= Tamara Nizhnikova =

Tamara Nikolayevna Nizhnikova (Тамара Мікалаеўна Ніжнікава, Тамара Николаевна Нижникова; 9 March 1925 – 15 February 2018) was a Soviet and Belarusian opera singer and teacher. She has been described as "a stalwart of the National Opera and Ballet of Belarus". She was awarded the Order of the Red Banner of Labour, the Order of Friendship of Peoples, and the Order of Francysk Skaryna, and named a People's Artist of the USSR. The Bolshoi Theatre of Belarus performed The Barber of Seville in her honour in 2025.

== Life ==
Nizhnikova was born in Samara on 9 March 1925. She was a soprano opera singer and a singing teacher. Nizhnikova attended the Moscow Conservatory, and sang in a church choir before joining what later became National Opera and Ballet of Belarus. During World War II (the Great Patriotic War), she worked in a medical team assisting the wounded.

Her roles included Rosina in The Barber of Seville, Martha in The Tsar’s Bride, and Violetta in La Traviata.

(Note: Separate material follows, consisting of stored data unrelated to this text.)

/-- R183, R294: the reassembly places of a bent that channels and walks of a launch do not hold. -/
def State.poolLeft (s : State) (lid t : Nat) : Nat :=
  let chans := (NMap.vals (s.launch lid).chans).map (fun c => match c with | .request _ _ u n _ => if u = t then n else 0 | .data _ _ _ => 0)
  let walks := (s.walksOf lid).filter (fun w => w.2.2.reserved == some t)
  256 - (chans.sum + 8 * walks.length)

/-- R370 step 2: the parked walks of a partition that are still there. -/
def State.keepParked (s : State) (p : Nat) : State :=
  s.updPart p (fun P => { P with parked := P.parked.filter (fun q =>
    (NMap.getD (s.bent q.2.1).walks q.2.2 []).any (fun w => w.parkedTok == some q.1)) })

/-- R370: the region at its last cut. -/
def State.restoreCut (s : State) (lid : Nat) : State :=
  let s1 := s.undoMemory lid
  let L := s1.launch lid
  let s2 := L.region.zipIdx.foldl (fun t x => t.updBent x.1 (fun B => L.cutBent lid x.2 B)) s1
  let s3 := { s2.setLaunch lid { L.atCut with phase := .running, lastProgress := s.dtime } with
    packets := s2.packets.filter (fun q => q.lid != lid) }
  let s4 := L.cutStrands.foldl (fun t m => t.putBack lid m) s3
  let s5 := L.region.foldl (fun t b => t.updBent b (fun B => { B with pool := s4.poolLeft lid b })) s4
  (L.bufs.foldl (fun t p => t.foldsOf L.region p.1) s5).keepParked L.part

/-- R377 to R379: a rollback or restart in a command's record. -/
def State.journalRoll (s : State) (p seq state : Nat) : State :=
  s.journal p seq (fun j => { j with state := state, rolls := Nat.min 255 (j.rolls + 1) })

/-! ### Restart (R371) -/

/-- R371: a launch ends with a fault of its restart. -/
def State.failRestart (s : State) (lid fault : Nat) : State :=
  s.updLaunch lid (fun L => { L with fault := fault, tfault := s.dtime, phase := .draining })

/-- R371, R349: the region drained and the launch placed again from its command. -/
def State.restart (s : State) (lid : Nat) : State :=
  let L := s.launch lid
  let r := (s.drainRegion lid).loadBox L.part L.ctx L.cbase.toNat
  match r.2 with
  | .inl f => r.1.failRestart lid f
  | .inr x =>
    let s1 := r.1.eraseLaunch lid
    let region := s1.chooseBents L.part x.head.region x.images
    if region.length < x.head.region ∨ partBytes < s1.hbmUsed L.part + x.bytes then r.1.failRestart lid 0x04
    else
      ((s1.begin_ { launchFrom L.cmd L.tapp L.seq L.part L.queue x region with
          tier := L.tier, deadline := L.deadline, tdisp := L.tdisp, restarts := L.restarts + 1 } x).journalRoll L.part L.seq 0x06).refresh
        L.part

/-- R371: what makes a rollback a restart. -/
def Launch.escalates (L : Launch) : Bool :=
  L.unrecoverable.any L.afterCut || L.restoreError || L.nonReplayable.any L.afterCut || L.rolledAt == some L.cutRound

/-- R370, R371, R372. -/
def execRegionRollback (launch : Nat) (s : State) : Out :=
  match s.launch? launch with
  | none => .next s
  | some L =>
    if L.phase = .rolling then
      .next (if L.escalates then
          (if 1 ≤ L.restarts ∨ L.noRestart = true then s.launchFault launch 0x0C 0 0 0 else s.restart launch)
        else (s.restoreCut launch).journalRoll L.part L.seq 0x05)
    else .next s

/-! ### Host writes (R352) -/

/-- Where a byte of a host write lies: the front of a placed launch's buffer, else where its context maps it. -/
def State.hostLoc (s : State) (p c va : Nat) : State × Option Nat :=
  let home := s.launches.findSome? (fun l =>
    if l.2.part = p ∧ l.2.ctx = c then (l.2.devBuffer va).map (fun x => (l.1, l.2, x)) else none)
  match home with
  | some (lid, L, bt, B) => (s, some (backAddr lid bt (B.shadow && B.swap) (va - (L.bufva.toNat + B.boff))))
  | none =>
    let x := s.cpTouch p c false true va 1
    (x.1, x.2.map Prod.fst)

/-- Where the bytes of a host write lie; none where one of them does not translate. -/
def State.hostLocs (s : State) (p c va n : Nat) : State × Option (List Nat) :=
  (List.range n).foldl (fun r k =>
    match r.2 with
    | none => r
    | some l =>
      let x := r.1.hostLoc p c (va + k)
      (x.1, x.2.map (fun a => l ++ [a]))) (s, some [])

/-- Bytes at addresses as runs of neighbouring bytes. -/
def byteRuns : List Nat → List Byte → List (Nat × List Byte)
  | a :: as, v :: vs =>
    (match byteRuns as vs with
     | (c, l) :: rest => if c = a + 1 then (a, v :: l) :: rest else (a, [v]) :: (c, l) :: rest
     | [] => [(a, [v])])
  | _, _ => []

/-- R319, R352: a host write, or its refusal. -/
def execHostWindowWrite (p c : Nat) (addr : Word) (bytes : List Byte) (s : State) : Out :=
  if 2 ^ 52 ≤ addr.toNat then .next (s.toHostMsg (.windowRefused p addr.toNat))
  else
    let r := s.hostLocs p c addr.toNat bytes.length
    match r.2 with
    | none => .next (r.1.toHostMsg (.windowRefused p addr.toNat))
    | some l => .next ((byteRuns l bytes).foldl (fun t x => t.poke x.1 x.2) r.1)

/-! ### REPAIR (R375) -/

/-- R375: fields of REPAIR. -/
def repairUnmapBit (v : Word) : Bool := v.getLsbD 16
def repairBent (v : Word) : Nat := v.toNat / 2 ^ 8 % 256
def repairSpare (v : Word) : Nat := v.toNat % 2

/-- R375: a write taken: BUSY reads 1. -/
def State.beginRepair (s : State) (p : Nat) (v : Word) (unmap : Bool) : State :=
  let b := repairBent v
  if (s.part p).repairing.isSome ∨ 192 ≤ b ∨ (s.part (b / 24)).offline = false then s
  else
    s.updPart p (fun P =>
      { P with repair := (v &&& 0xFF01) ||| 0x8000000000000000, repairing := some (unmap, b, repairSpare v) })

def execRepairMap (p : Nat) (v : Word) (s : State) : Out :=
  if repairUnmapBit v then .next s else .next (s.beginRepair p v false)

def execRepairUnmap (p : Nat) (v : Word) (s : State) : Out :=
  if repairUnmapBit v then .next (s.beginRepair p v true) else .next s

/-- R375: another bent of the die that a spare answers for, by a `REPAIR` or by fuses. -/
def State.spareUsed (s : State) (b spare : Nat) : Bool :=
  s.device.spares.any (fun m => m.1 != b && dieOf m.1 == dieOf b && m.2 == spare)
    || (List.range 192).any (fun m => m != b && dieOf m == dieOf b && (Config.fusedMap m).any (fun n => n % 2 == spare))

/-- R375: the hardware behind a bent number changes: its scratchpad is zeroed, and its word of R374 reads 0. -/
def State.newBent (s : State) (b : Nat) (spares : NMap Nat) : State :=
  let s1 := (s.setBent b {}).zeroSpad b
  { s1.updPart (b / 24) (fun P =>
      { P with
        disagree := P.disagree.filter (fun d => d.1 / 8 != b % 24), quarantined := NMap.erase P.quarantined (b % 24) }) with
    device := { s1.device with spares := spares } }

/-- R375: what a mapping comes to. -/
def State.repairResult (s : State) (unmap : Bool) (b spare : Nat) : State × Nat :=
  if (Config.fusedMap b).isSome then (s, 2)
  else if unmap then (if NMap.has s.device.spares b then (s.newBent b (NMap.erase s.device.spares b), 1) else (s, 1))
  else if s.spareUsed b spare then (s, 2)
  else if Config.spareFaulty (dieOf b) spare then (s, 3)
  else (s.newBent b (NMap.set s.device.spares b spare), 1)

/-- R323, R375: the mapping is finished; a bent may be placeable again. -/
def execRepairMappingDone (p : Nat) (s : State) : Out :=
  match (s.part p).repairing with
  | none => .next s
  | some (unmap, b, spare) =>
    let r := s.repairResult unmap b spare
    .next ((r.1.updPart p (fun P =>
      { P with repairing := none, repair := (P.repair &&& 0xFF01) ||| BitVec.ofNat 64 (r.2 * 2 ^ 61) })).refresh (b / 24))

/-! ### Links (R354, R376) -/

def State.setLink (s : State) (l : Nat) (x : Link) : State := { s with links := NMap.set s.links l x }

/-- R376: the send window, arbiter weight and routing cost of a link. -/
def State.linkWindow (s : State) (l : Nat) : Nat := if (s.link l).half then Config.linkWindow l / 2 else Config.linkWindow l
def State.linkWeight (s : State) (l : Nat) : Nat := if (s.link l).half then Config.linkWeight l / 2 else Config.linkWeight l
def State.linkCost (s : State) (l : Nat) : Nat := if (s.link l).half then Config.linkCost l * 2 else Config.linkCost l

/-- R376: a link at half or full width: its new cost is advertised to its neighbours, and the host is told. -/
def State.setWidth (s : State) (link : Nat) (half : Bool) : State :=
  let s1 := s.setLink link { s.link link with half := half }
  (s1.toPeer (.cost link (s1.linkCost link))).toHostMsg (.lane link half)

/-- R376. -/
def execLaneLoss (link : Nat) (s : State) : Out :=
  let x := s.link link
  if x.half ∨ x.failed then .next s else .next (s.setWidth link true)

def execLaneRestore (link : Nat) (s : State) : Out :=
  let x := s.link link
  if x.half = false ∨ x.failed = true then .next s else .next (s.setWidth link false)

/-- R354: a flit sent again; the messages in it are delivered once. -/
def execFlitReplay (link : Nat) (s : State) : Out :=
  let x := s.link link
  if x.failed then .next s else .next (s.setLink link { x with replays := x.replays + 1 })

/-- The first n elements of a list that a test holds of removed. -/
def dropFirst {α : Type} (p : α → Bool) : Nat → List α → List α
  | _, [] => []
  | 0, l => l
  | n + 1, x :: l => if p x then dropFirst p n l else x :: dropFirst p (n + 1) l

/-- R354: a link is lost, with the last of its messages, which are not delivered: how many they are is open (log entry 11). -/
def execLinkFailure (link : Nat) (s : State) : Out :=
  let x := s.link link
  if x.failed then .next s
  else
    let on (m : PeerMsg) : Bool := m.device.any (fun d => portTo d == link)
    .next { s.setLink link { x with failed := true } with
      toPeers := (dropFirst on (Config.undelivered s.nonce) s.toPeers.reverse).reverse, nonce := s.nonce + 1 }

end Sys2Proof.Machine
end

She performed internationally in Sweden, Austria, Mongolia, and Canada.

Prior to her retirement in 1976, Nizhnikova was awarded the Order of the Red Banner of Labour, and named a People's Artist of the USSR. She later received the Order of Friendship of Peoples, and the Order of Francysk Skaryna. In 2015, President Alexander Lukashenko described her as a "wonderful singer with outstanding talent and artistic individuality" and thanked her for "promot[ing] Belarusian singing art in the country and abroad".

Nizhnikova died aged 92 on 15 February 2018. The Bolshoi Theatre of Belarus performed The Barber of Seville in her honour on 11 March 2025, to mark what would have been her one hundredth birthday.